__Work instruction__. For the material that follows, return exactly the lines from the one with "false⟩ :: later) ∧ sameBut" through the one with "(if fon DEV.page", both ends included.

※

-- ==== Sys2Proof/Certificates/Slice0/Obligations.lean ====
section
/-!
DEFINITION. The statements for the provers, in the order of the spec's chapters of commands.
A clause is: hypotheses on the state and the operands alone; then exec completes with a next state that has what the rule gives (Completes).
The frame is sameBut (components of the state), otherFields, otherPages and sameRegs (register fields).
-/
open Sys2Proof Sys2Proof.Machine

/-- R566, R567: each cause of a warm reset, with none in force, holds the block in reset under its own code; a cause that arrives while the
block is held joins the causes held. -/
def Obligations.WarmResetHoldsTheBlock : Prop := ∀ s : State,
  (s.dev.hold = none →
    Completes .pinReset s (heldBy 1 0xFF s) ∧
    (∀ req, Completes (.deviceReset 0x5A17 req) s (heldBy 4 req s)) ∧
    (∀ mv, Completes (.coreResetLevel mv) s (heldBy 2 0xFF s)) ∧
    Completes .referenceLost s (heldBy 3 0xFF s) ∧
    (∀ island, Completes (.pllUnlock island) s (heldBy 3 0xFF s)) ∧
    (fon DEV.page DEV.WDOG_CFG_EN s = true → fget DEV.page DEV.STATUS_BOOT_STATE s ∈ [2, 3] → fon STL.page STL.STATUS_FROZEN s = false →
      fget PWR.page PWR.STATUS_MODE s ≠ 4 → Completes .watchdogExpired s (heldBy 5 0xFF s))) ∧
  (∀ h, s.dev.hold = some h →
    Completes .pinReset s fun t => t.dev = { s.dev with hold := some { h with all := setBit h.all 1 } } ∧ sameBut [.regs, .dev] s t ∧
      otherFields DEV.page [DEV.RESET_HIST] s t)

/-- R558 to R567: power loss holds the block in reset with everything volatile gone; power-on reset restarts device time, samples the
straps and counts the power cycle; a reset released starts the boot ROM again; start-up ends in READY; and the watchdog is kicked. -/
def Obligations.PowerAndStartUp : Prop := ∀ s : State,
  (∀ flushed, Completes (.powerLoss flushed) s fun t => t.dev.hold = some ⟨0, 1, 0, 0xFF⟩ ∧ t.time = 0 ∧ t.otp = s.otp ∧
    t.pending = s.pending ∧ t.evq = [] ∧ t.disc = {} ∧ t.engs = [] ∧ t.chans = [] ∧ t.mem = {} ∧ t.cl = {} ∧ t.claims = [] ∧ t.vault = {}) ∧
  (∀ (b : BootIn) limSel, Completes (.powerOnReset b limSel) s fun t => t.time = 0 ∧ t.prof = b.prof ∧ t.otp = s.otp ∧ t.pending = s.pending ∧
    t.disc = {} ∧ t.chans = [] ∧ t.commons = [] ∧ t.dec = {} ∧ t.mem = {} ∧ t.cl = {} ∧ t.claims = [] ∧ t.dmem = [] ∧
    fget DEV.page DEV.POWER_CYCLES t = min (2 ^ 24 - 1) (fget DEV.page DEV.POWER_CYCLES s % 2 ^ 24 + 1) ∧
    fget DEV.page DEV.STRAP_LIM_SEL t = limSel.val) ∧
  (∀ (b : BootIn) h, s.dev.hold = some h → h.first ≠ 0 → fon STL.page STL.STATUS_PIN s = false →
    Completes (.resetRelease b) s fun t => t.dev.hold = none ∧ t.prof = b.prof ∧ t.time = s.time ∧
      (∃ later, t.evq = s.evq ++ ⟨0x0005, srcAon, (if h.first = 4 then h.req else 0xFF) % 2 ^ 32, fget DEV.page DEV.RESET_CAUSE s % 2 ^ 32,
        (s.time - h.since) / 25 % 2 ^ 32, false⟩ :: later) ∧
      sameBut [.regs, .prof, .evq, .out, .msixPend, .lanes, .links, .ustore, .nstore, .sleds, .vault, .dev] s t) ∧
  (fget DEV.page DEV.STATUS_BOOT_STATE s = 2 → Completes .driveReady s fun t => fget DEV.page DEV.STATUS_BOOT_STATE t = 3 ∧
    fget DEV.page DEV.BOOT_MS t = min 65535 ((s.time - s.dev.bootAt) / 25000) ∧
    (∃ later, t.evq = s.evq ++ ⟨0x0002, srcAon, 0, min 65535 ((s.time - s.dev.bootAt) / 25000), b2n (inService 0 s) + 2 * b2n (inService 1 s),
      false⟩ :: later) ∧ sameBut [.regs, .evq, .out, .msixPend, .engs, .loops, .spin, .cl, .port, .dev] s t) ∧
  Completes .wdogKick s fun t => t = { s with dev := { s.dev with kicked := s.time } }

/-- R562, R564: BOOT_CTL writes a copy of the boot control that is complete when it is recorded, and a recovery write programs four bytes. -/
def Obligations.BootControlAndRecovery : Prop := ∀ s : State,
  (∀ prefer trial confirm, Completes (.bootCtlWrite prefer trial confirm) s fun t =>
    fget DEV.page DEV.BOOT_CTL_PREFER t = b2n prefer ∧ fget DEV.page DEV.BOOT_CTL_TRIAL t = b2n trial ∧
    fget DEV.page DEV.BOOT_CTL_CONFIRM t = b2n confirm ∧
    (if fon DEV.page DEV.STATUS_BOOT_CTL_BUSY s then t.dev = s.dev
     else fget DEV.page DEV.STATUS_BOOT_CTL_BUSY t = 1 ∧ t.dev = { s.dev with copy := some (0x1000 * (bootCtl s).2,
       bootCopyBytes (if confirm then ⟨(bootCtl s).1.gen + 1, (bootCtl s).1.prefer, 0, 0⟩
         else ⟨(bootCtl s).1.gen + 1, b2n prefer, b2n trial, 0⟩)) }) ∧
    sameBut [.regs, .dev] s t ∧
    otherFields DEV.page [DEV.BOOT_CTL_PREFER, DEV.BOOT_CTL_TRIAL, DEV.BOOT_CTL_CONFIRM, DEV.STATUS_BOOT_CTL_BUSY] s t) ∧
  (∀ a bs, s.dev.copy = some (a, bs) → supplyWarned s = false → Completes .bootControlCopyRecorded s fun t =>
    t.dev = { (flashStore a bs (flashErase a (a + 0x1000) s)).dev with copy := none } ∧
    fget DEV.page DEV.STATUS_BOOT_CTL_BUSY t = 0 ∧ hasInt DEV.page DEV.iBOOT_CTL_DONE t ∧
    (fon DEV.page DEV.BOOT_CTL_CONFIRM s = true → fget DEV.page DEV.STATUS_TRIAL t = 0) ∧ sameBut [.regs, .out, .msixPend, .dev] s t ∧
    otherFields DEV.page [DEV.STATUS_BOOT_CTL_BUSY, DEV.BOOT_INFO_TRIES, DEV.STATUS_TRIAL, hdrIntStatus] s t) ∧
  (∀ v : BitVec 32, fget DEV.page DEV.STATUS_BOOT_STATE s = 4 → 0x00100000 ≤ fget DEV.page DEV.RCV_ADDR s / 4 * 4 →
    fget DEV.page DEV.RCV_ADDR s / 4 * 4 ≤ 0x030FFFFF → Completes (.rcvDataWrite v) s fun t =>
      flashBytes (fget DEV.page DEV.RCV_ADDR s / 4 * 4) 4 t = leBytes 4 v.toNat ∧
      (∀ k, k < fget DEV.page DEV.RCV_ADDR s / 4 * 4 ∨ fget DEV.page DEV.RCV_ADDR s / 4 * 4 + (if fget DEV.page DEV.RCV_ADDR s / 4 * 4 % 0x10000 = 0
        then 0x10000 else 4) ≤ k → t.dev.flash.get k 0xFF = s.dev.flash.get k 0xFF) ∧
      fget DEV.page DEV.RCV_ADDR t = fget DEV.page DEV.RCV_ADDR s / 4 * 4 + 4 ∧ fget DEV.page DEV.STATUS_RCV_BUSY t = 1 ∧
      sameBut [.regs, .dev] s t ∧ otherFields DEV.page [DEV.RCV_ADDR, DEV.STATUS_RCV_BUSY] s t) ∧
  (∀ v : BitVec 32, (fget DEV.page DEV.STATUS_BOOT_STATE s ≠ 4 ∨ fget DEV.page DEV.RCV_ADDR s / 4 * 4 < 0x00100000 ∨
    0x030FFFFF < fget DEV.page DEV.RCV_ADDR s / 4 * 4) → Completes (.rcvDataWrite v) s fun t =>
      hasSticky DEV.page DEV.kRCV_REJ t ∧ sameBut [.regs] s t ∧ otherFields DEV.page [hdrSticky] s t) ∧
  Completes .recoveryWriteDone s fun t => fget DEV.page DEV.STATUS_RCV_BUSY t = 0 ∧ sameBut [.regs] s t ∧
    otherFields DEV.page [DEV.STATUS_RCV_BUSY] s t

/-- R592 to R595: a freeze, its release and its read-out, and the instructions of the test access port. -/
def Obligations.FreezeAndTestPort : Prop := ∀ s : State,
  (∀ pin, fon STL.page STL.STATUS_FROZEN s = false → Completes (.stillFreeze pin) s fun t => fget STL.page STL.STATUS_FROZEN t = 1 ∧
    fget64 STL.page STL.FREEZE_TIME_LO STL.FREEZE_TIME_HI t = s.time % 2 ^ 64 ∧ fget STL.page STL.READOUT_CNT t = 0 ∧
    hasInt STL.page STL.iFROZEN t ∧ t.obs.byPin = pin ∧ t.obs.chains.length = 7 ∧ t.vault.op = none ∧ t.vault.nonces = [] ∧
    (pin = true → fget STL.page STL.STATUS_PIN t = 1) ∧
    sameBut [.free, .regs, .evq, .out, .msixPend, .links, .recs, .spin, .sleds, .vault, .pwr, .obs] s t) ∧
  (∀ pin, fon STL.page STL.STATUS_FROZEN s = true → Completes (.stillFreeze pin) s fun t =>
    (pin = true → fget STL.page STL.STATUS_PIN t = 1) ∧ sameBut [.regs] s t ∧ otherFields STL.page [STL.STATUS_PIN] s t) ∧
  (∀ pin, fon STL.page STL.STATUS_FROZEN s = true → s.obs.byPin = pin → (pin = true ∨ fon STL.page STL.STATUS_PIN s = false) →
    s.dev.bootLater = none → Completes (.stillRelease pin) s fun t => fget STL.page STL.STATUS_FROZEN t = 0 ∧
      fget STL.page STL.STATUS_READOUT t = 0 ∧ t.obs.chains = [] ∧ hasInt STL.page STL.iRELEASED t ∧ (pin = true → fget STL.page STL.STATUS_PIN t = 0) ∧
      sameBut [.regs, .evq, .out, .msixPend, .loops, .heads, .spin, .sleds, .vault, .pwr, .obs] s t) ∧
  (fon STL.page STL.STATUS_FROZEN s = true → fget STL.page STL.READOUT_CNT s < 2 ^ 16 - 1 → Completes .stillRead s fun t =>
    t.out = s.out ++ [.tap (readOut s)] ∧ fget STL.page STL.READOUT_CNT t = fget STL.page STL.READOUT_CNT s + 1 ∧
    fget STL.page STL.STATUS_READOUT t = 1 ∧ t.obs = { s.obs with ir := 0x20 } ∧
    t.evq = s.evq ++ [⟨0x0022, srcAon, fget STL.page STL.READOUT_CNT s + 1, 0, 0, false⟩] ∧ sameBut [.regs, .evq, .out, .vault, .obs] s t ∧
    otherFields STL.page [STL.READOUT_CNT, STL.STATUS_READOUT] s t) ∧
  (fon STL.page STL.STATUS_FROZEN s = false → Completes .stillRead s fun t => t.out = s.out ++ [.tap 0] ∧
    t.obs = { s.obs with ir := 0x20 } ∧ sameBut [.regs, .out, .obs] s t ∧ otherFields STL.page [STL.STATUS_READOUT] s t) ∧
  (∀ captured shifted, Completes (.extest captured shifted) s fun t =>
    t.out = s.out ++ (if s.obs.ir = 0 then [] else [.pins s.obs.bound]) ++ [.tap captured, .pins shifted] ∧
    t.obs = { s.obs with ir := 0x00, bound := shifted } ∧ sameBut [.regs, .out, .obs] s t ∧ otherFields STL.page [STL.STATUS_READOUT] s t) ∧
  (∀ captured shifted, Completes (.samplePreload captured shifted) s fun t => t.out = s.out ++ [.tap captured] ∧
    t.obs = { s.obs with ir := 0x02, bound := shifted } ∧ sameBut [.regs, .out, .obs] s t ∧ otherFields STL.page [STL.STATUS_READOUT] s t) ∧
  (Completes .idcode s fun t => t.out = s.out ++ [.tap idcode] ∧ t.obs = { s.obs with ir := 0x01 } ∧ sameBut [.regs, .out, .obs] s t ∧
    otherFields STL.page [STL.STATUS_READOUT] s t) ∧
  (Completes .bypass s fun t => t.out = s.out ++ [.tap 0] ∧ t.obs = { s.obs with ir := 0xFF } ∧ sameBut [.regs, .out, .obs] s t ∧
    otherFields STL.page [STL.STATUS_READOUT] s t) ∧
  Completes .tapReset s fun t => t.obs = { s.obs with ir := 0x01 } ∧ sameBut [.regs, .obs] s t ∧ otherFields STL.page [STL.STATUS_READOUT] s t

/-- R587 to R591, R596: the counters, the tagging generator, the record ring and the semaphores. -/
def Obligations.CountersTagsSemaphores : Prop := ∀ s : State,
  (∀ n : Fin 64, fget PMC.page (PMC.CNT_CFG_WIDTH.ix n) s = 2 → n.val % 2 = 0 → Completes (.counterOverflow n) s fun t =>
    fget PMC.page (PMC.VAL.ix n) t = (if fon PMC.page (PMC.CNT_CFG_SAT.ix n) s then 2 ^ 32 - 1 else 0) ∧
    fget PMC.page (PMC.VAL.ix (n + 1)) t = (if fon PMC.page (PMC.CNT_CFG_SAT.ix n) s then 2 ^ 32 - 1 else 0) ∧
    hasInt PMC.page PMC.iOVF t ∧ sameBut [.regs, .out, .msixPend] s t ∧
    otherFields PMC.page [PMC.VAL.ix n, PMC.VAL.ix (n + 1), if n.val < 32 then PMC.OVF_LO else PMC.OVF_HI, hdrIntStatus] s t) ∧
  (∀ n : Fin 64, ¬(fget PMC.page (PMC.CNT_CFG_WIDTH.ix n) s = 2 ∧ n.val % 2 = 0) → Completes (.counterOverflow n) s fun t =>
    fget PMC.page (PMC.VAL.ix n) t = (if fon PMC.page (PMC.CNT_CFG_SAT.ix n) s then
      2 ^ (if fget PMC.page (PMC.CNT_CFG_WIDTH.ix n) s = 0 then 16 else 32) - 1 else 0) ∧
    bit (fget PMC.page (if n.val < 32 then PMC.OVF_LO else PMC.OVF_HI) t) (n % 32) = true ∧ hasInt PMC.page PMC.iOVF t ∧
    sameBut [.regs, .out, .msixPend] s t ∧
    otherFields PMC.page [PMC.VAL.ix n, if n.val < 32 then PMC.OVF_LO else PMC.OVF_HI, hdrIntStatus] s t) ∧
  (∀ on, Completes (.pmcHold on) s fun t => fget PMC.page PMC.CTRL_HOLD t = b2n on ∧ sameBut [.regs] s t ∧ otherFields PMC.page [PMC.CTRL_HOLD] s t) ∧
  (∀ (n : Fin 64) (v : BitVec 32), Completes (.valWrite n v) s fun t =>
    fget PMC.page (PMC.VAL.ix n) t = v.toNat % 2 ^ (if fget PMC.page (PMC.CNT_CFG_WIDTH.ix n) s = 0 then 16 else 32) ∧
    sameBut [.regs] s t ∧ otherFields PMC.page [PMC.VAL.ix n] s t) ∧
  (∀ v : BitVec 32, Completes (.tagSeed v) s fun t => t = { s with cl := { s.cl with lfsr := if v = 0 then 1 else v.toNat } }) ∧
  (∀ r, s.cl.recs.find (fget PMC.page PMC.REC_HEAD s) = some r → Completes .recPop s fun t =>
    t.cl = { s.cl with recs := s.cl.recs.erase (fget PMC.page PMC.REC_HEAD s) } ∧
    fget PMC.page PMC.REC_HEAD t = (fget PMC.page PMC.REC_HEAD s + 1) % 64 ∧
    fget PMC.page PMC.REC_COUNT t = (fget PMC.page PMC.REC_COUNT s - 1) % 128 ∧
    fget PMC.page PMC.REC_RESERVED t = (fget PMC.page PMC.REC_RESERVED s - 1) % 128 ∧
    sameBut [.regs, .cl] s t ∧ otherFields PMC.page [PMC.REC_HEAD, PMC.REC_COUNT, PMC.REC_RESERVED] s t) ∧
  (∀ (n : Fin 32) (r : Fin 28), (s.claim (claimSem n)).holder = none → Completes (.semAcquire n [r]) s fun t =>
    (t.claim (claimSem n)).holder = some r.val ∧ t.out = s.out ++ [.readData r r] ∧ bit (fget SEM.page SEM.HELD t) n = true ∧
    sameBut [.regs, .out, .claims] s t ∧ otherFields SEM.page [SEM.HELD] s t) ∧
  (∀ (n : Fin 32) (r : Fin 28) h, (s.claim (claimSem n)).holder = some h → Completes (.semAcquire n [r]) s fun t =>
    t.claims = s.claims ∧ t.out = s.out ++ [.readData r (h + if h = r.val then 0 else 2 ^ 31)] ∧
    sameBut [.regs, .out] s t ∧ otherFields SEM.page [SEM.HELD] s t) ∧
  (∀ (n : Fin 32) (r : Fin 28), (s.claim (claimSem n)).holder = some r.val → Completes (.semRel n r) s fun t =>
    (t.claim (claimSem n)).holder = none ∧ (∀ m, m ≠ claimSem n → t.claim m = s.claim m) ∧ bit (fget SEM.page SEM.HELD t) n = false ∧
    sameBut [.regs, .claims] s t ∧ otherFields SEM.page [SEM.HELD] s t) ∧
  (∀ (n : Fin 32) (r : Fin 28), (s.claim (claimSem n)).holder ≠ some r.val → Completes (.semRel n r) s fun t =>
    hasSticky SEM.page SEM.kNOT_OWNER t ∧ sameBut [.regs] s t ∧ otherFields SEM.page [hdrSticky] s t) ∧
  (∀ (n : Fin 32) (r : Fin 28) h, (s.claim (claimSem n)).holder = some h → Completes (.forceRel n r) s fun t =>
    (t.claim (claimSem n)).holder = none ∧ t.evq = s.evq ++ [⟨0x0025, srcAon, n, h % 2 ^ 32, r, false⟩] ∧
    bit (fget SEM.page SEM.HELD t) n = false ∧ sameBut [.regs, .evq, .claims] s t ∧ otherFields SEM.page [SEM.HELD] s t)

※

__Result of this exercise__.
      false⟩ :: later) ∧ sameBut [.regs, .evq, .out, .msixPend, .engs, .loops, .spin, .cl, .port, .dev] s t) ∧
  Completes .wdogKick s fun t => t = { s with dev := { s.dev with kicked := s.time } }

/-- R562, R564: BOOT_CTL writes a copy of the boot control that is complete when it is recorded, and a recovery write programs four bytes. -/
def Obligations.BootControlAndRecovery : Prop := ∀ s : State,
  (∀ prefer trial confirm, Completes (.bootCtlWrite prefer trial confirm) s fun t =>
    fget DEV.page DEV.BOOT_CTL_PREFER t = b2n prefer ∧ fget DEV.page DEV.BOOT_CTL_TRIAL t = b2n trial ∧
    fget DEV.page DEV.BOOT_CTL_CONFIRM t = b2n confirm ∧
    (if fon DEV.page DEV.STATUS_BOOT_CTL_BUSY s then t.dev = s.dev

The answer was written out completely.